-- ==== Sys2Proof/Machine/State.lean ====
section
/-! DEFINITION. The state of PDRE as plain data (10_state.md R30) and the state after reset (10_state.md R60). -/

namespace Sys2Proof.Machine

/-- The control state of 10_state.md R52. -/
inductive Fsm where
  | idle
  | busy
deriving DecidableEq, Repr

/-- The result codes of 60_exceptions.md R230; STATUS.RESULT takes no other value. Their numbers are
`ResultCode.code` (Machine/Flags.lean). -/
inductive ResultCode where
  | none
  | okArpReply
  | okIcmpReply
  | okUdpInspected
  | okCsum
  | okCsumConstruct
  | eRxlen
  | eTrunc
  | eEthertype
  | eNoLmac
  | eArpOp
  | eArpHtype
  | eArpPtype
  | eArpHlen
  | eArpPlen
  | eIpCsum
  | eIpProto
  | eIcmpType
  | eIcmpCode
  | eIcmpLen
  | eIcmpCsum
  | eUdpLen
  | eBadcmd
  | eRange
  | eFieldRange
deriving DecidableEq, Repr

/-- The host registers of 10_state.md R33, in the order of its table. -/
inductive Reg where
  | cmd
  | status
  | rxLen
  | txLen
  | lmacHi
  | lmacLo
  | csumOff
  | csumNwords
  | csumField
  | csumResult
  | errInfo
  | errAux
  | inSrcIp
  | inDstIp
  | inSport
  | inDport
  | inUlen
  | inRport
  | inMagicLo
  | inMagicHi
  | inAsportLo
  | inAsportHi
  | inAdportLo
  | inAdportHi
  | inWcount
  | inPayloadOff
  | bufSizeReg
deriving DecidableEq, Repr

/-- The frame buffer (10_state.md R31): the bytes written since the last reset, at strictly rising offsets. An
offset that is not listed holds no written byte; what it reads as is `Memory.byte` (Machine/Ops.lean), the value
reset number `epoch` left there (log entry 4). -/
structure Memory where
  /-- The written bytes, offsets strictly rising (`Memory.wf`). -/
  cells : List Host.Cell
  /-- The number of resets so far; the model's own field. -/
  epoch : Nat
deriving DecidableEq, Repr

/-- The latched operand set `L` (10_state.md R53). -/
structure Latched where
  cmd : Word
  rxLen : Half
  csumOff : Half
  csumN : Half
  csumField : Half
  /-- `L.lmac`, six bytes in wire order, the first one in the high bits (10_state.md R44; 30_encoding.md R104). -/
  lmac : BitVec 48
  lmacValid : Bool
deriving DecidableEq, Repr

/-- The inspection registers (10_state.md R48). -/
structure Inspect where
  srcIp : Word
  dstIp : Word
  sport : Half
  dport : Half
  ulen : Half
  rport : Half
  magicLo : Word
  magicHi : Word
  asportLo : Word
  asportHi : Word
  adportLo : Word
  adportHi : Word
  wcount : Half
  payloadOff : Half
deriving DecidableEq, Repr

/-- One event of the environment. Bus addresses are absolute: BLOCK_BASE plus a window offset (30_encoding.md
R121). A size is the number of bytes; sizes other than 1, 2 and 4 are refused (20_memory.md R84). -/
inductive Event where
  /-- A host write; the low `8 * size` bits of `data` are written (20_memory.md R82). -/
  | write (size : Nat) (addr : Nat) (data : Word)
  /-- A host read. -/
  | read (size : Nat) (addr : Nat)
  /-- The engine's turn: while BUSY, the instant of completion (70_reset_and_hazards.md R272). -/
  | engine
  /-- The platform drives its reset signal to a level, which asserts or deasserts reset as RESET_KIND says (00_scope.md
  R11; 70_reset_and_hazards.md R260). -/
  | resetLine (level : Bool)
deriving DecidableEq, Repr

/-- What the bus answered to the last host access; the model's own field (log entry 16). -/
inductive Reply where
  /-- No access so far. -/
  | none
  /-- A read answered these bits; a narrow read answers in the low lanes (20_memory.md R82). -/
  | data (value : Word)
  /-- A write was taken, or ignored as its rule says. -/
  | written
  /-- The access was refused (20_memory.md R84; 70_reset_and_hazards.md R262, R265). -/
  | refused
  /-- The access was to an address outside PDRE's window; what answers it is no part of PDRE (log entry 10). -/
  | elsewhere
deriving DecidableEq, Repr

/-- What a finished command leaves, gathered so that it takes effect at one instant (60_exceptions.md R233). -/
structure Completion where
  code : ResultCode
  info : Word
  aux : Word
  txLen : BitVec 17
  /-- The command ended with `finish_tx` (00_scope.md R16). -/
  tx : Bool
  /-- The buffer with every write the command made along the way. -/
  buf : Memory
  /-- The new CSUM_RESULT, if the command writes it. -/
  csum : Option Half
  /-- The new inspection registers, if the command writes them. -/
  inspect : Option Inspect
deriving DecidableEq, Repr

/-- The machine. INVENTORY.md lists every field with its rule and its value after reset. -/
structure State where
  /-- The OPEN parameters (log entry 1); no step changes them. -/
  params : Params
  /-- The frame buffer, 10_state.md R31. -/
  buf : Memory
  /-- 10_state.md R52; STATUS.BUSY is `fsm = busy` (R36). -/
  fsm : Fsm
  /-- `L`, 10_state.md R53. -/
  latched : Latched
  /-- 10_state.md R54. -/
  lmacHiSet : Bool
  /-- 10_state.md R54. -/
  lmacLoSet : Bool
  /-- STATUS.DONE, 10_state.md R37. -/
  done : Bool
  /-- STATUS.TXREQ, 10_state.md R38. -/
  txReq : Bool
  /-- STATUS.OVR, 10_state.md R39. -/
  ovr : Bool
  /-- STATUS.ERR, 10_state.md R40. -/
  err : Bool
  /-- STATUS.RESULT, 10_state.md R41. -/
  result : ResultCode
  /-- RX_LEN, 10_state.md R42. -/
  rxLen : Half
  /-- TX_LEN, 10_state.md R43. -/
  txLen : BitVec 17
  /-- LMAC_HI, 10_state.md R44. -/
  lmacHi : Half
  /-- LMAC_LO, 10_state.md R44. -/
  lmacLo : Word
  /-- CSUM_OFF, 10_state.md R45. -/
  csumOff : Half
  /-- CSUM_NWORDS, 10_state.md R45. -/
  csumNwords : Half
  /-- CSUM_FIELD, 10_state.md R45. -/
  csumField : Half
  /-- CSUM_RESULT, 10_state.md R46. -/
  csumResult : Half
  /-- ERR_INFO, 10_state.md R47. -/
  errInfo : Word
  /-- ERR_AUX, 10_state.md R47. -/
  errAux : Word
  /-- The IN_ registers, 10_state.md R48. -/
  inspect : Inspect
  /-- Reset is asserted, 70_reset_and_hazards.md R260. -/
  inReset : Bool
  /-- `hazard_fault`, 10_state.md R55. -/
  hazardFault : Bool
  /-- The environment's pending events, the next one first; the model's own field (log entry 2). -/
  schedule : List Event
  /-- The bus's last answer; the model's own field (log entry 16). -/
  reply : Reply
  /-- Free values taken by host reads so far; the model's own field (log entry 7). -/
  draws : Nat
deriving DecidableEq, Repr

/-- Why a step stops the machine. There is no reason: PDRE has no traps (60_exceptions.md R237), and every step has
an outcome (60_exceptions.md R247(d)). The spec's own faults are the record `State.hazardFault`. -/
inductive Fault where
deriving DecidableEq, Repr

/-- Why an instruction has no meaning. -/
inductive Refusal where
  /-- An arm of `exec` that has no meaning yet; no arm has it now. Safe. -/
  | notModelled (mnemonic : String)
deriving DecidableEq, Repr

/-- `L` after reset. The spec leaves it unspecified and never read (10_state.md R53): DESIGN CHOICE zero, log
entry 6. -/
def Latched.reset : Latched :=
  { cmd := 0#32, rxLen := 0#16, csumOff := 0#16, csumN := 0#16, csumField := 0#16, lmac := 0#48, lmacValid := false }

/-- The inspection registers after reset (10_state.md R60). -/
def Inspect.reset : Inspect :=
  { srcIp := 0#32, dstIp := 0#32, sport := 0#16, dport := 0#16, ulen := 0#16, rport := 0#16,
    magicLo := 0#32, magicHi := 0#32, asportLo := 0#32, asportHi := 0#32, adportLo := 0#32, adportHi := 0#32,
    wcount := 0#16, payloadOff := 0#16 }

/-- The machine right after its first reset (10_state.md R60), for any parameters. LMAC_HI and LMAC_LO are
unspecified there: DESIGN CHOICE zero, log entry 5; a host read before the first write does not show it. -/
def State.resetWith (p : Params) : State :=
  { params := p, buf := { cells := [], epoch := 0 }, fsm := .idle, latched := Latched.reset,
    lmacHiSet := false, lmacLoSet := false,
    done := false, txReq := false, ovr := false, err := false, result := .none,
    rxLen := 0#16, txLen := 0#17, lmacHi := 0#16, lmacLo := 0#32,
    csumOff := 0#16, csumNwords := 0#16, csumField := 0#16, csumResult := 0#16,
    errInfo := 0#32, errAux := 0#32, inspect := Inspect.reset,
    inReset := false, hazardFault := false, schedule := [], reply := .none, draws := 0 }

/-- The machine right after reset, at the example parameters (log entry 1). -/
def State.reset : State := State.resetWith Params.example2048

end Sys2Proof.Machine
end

-=-=-

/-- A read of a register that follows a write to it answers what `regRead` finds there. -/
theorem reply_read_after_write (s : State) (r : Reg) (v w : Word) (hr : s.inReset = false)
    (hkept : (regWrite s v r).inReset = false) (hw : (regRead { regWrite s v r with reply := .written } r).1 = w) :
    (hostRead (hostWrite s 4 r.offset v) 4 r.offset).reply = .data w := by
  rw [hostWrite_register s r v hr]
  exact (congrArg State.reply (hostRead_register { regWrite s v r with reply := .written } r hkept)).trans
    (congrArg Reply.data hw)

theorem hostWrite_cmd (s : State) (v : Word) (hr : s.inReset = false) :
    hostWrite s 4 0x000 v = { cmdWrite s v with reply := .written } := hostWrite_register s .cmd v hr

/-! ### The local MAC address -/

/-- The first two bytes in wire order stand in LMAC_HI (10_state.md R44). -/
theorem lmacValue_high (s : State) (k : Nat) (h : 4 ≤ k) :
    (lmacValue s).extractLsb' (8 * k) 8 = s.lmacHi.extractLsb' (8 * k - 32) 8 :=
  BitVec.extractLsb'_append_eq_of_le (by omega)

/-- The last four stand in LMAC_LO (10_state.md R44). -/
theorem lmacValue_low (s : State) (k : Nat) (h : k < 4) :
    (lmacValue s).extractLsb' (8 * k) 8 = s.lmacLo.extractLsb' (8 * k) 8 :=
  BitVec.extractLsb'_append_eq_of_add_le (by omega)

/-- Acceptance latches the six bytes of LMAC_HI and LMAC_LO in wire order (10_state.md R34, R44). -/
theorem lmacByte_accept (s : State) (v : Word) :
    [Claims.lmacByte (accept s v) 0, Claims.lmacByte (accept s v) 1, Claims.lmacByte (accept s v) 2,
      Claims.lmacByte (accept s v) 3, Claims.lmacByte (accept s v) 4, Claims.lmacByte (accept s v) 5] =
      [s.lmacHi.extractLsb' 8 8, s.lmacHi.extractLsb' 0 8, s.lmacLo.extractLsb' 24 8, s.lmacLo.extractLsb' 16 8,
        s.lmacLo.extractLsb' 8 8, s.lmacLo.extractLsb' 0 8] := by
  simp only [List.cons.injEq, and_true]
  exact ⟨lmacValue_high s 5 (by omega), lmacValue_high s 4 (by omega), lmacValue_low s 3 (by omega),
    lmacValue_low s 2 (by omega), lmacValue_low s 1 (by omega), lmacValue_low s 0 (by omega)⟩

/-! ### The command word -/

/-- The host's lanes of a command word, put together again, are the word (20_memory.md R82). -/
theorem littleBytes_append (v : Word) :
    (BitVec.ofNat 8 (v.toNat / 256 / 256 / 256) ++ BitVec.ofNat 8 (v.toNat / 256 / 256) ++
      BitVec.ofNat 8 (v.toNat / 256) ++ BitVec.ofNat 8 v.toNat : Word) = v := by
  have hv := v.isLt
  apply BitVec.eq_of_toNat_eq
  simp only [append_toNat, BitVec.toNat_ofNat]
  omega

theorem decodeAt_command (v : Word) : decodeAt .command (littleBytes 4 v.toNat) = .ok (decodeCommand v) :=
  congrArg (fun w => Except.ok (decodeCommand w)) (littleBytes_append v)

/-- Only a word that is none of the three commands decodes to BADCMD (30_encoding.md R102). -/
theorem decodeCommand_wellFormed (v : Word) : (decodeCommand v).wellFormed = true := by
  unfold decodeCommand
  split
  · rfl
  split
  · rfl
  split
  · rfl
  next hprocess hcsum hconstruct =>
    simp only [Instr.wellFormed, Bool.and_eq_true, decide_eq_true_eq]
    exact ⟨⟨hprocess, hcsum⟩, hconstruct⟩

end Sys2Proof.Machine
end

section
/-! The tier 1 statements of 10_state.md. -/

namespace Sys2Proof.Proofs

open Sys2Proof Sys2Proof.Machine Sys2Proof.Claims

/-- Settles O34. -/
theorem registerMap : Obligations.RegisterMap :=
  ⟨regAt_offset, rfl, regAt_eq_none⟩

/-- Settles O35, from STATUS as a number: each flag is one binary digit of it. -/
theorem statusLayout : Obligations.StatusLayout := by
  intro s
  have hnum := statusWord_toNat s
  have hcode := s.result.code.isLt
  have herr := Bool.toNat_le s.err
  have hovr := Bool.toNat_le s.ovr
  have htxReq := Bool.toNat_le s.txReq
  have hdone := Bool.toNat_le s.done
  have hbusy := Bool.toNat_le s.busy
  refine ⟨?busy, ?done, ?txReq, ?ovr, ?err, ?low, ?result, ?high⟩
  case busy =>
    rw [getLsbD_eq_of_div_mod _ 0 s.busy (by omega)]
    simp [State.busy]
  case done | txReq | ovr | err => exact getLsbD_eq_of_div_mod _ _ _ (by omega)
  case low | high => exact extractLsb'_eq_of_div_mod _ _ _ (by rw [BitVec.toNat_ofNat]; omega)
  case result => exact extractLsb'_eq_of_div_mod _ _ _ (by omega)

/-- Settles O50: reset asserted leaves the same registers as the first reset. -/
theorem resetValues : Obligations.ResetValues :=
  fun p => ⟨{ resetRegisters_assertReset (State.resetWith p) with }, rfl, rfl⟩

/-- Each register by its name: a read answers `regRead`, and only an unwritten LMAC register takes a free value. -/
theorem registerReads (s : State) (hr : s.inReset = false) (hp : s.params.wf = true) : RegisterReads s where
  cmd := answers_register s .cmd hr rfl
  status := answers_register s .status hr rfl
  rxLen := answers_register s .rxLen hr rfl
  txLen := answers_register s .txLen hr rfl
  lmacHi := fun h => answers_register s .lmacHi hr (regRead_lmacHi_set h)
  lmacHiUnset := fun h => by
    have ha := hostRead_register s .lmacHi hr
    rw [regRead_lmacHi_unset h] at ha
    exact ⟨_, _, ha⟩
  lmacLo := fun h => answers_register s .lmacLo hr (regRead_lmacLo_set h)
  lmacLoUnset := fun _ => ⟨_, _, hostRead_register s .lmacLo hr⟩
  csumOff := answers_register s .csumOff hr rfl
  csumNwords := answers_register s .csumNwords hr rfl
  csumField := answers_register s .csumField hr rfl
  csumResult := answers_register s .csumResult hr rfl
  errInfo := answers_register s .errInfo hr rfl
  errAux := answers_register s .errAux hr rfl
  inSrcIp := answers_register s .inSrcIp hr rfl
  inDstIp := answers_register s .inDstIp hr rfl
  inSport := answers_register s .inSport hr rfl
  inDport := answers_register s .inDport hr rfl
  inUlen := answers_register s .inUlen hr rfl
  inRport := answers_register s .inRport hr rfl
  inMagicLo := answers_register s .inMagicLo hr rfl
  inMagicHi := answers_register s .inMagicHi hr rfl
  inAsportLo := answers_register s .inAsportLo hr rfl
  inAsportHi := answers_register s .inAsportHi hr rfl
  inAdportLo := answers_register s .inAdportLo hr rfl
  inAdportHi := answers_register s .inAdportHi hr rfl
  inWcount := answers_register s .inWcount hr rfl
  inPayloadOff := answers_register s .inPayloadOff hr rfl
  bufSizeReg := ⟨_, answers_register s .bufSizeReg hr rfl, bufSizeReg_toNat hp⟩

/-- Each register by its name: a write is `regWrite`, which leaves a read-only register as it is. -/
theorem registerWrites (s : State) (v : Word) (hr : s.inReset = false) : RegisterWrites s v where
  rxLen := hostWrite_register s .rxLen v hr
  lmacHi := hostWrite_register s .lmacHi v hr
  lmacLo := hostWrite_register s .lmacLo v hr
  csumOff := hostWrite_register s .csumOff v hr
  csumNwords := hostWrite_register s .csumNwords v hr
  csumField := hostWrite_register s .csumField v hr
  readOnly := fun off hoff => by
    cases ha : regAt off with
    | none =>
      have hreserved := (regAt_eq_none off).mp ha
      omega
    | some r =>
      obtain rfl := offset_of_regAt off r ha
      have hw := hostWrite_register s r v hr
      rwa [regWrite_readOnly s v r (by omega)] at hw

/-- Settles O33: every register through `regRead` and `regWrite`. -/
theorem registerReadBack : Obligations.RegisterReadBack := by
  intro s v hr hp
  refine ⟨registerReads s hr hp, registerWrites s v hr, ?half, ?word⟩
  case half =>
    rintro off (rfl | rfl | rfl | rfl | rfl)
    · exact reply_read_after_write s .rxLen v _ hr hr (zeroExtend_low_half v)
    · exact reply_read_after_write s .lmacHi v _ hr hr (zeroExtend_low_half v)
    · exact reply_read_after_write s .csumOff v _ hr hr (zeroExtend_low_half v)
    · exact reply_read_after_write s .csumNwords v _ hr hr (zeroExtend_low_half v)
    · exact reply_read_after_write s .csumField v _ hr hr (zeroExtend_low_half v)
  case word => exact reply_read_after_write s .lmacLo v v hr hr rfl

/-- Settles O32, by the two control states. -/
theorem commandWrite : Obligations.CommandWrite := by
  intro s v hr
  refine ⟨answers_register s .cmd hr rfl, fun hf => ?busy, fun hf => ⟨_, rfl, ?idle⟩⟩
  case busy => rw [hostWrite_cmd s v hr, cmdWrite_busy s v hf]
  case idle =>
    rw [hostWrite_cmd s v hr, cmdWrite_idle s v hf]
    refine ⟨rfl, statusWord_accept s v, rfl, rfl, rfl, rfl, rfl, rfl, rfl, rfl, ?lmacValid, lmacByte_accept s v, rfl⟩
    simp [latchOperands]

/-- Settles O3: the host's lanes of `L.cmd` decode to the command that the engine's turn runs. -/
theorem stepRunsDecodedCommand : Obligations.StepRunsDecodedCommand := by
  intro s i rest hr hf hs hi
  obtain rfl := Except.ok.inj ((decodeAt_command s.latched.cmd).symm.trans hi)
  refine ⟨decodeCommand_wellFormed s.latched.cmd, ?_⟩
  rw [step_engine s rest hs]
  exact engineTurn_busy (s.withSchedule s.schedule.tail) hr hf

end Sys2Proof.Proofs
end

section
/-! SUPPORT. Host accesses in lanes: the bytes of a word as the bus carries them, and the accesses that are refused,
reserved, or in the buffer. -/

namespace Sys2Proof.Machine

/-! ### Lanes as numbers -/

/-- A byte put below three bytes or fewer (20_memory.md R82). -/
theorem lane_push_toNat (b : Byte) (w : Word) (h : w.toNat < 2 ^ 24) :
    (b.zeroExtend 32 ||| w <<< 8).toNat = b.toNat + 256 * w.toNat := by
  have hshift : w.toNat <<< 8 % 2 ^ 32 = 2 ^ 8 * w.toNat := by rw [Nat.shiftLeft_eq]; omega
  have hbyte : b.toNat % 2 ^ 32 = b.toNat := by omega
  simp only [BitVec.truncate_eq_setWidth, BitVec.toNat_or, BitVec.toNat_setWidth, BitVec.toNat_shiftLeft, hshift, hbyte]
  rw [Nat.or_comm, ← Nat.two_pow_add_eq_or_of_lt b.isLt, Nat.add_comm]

-=-=-

▸ Exercise goal: Your reply is to repeat, unchanged, the lines above running from the one with "and LMAC_LO are" up to and including the one with "csumOff := 0#16, csumNwords".

▸ Output of the exercise:
/-- The machine right after its first reset (10_state.md R60), for any parameters. LMAC_HI and LMAC_LO are
unspecified there: DESIGN CHOICE zero, log entry 5; a host read before the first write does not show it. -/
def State.resetWith (p : Params) : State :=
  { params := p, buf := { cells := [], epoch := 0 }, fsm := .idle, latched := Latched.reset,
    lmacHiSet := false, lmacLoSet := false,
    done := false, txReq := false, ovr := false, err := false, result := .none,
    rxLen := 0#16, txLen := 0#17, lmacHi := 0#16, lmacLo := 0#32,
    csumOff := 0#16, csumNwords := 0#16, csumField := 0#16, csumResult := 0#16,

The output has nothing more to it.